Pytorch Implementation of SimSon (Simple Contrastive Learning of SMILES for Molecular Property Prediction).
You can download datasets and model weights from the following link: https://drive.google.com/drive/folders/11vVMQrNog23Xjtb53CTAJ0loQXdmPwEv?usp=drive_link
All datasets, except for the pretrained dataset consisting of 1M PubChem entries, are available on Google Drive.

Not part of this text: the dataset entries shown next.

-- ==== Sys2Proof/Machine/Build.lean ====
section
/-! DEFINITION. The table builder (spec/40_table_builder.md). All arithmetic is exact; no intermediate is cut (R106). -/

namespace Sys2Proof.Machine

/-- The largest tuning word, 2^32 - 1 (R67). -/
def maxWord : Nat := 4294967295

/-- Whether the fraction `rem / d` of a unit interval rounds up under the cut. -/
def cutUp (c : Cut) (rem d : Nat) : Bool :=
  decide (c.num * d < rem * c.den) || (decide (c.num * d = rem * c.den) && c.inclusive)

/-- The cut of the unit interval that starts at `n`. -/
def cutAt (r : Rounding) (n : Nat) : Cut := (r.exceptions.lookup n).getD r.default

/-- ROUND(n / d) for d > 0: exact on naturals, else floor or ceiling as the interval's cut says (R102). -/
def roundQuotient (r : Rounding) (n d : Nat) : Nat :=
  if n % d = 0 then n / d
  else if cutUp (cutAt r (n / d)) (n % d) d then n / d + 1
  else n / d

/-- base = ROUND(CARRIER_HZ * 2^32 / CLOCK_HZ) (R95). -/
def baseWord (c : Config) : Nat := roundQuotient c.rounding (c.carrierHz * 4294967296) c.clockHz

/-- REF[i], for i in 0..31 (R8). -/
def refSample (c : Config) (i : Nat) : Nat := c.ref.toList.getD i 0

/-- DEV[i] = ROUND(REF[i] * DEV_SCALE) (R97). Read only after R94's check, so DEV_SCALE > 0. -/
def deviation (c : Config) (i : Nat) : Nat :=
  roundQuotient c.rounding (refSample c i * c.devScale.num.toNat) c.devScale.den

/-- E[k] over the integers: base + DEV[k] in the upper half, base - DEV[k-32] in the lower (R98, R99). -/
def entryValue (c : Config) (base k : Nat) : Int :=
  if k < 32 then (base : Int) + deviation c k else (base : Int) - deviation c (k - 32)

/-- The check of entry k: CFG_ENTRY_OVERFLOW in the upper half, CFG_ENTRY_UNDERFLOW in the lower (R98, R99). -/
def entryFault (c : Config) (base k : Nat) : Option (FaultCode × BitVec 6) :=
  if k < 32 then
    if entryValue c base k > maxWord then some (.cfgEntryOverflow, BitVec.ofNat 6 k) else none
  else
    if entryValue c base k < 0 then some (.cfgEntryUnderflow, BitVec.ofNat 6 k) else none

/-- The first failing check of BUILD in R100's order, or none. -/
def buildFault (c : Config) : Option (FaultCode × BitVec 6) :=
  if c.clockHz = 0 ∨ c.devScale.num ≤ 0 then some (.cfgInvalid, 0)
  else if baseWord c > maxWord then some (.cfgBaseRange, 0)
  else (List.range 64).findSome? (entryFault c (baseWord c))

/-- The 64 writes of R101 over `m`, in index order. Irreducible so that no unifier runs them; `Laws/Memory.lean` says
what they leave. -/
@[irreducible] def writeTable (c : Config) (base : Nat) (m : Memory) : Memory :=
  (List.range 64).foldl (fun m k => m.write k (BitVec.ofInt 32 (entryValue c base k))) m

/-- The commit: ROM, BASE and BUILT together (R101). -/
def State.commitTable (s : State) : State :=
  { s with
    rom := writeTable s.cfg (baseWord s.cfg) s.rom
    base := some (BitVec.ofNat 32 (baseWord s.cfg))
    built := true }

/-- The computation of R94 to R101: the first failing check faults and writes nothing else, else the commit. -/
def State.buildTable (s : State) : State :=
  match buildFault s.cfg with
  | some (code, info) => s.raise code info
  | none => s.commitTable

/-- BUILD (R93): after ARM it faults CMD_AFTER_ARM (R156), a second time REBUILD (R105). -/
def execBuild (s : State) : Result :=
  .next (s.accept fun t =>
    if t.armed then t.raise .cmdAfterArm 0
    else if t.built then t.raise .rebuild 0
    else t.buildTable)

end Sys2Proof.Machine
end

You can download the 1M PubChem dataset directly from https://pubchem.ncbi.nlm.nih.gov
For QM7 dataset, you should download QM7 from MoleculeNet (https://moleculenet.org/datasets-1) and convert mat file to csv format.
SimSon
├──data
│ ├──prediction
│ │ ├──bace.pth
│ │ ├──bbbp.pth
│ ├──tokenizer
│ │ ├──pubchem_part_tokenizer.json
├──models
│ ├──downstream
│ │ ├──tox21_best_model.pth
│ │ ├──lipophilicity_best_model.pth
│ ├──pretrained
│ │ ├──pretrained_best_model.pth
.
.
.
- numpy==1.22.4
- requests==2.32.3
- scikit-learn==1.5.0
- scipy==1.13.1
- tokenizers==0.19.1
- torch==2.3.1
- torchaudio==2.3.1
- torchvision==0.18.1
- tqdm==4.66.4
- transformers==4.42.3
- x-transformers==1.31.6
To finetune and inference all downstream datasets, please refer to the inference.py file or run the following code:
sh downstrem.sh
To train the models, run the following codes:
# pretrain the model
python main.py --task pretraining
# finetune the downstream models (bbbp example)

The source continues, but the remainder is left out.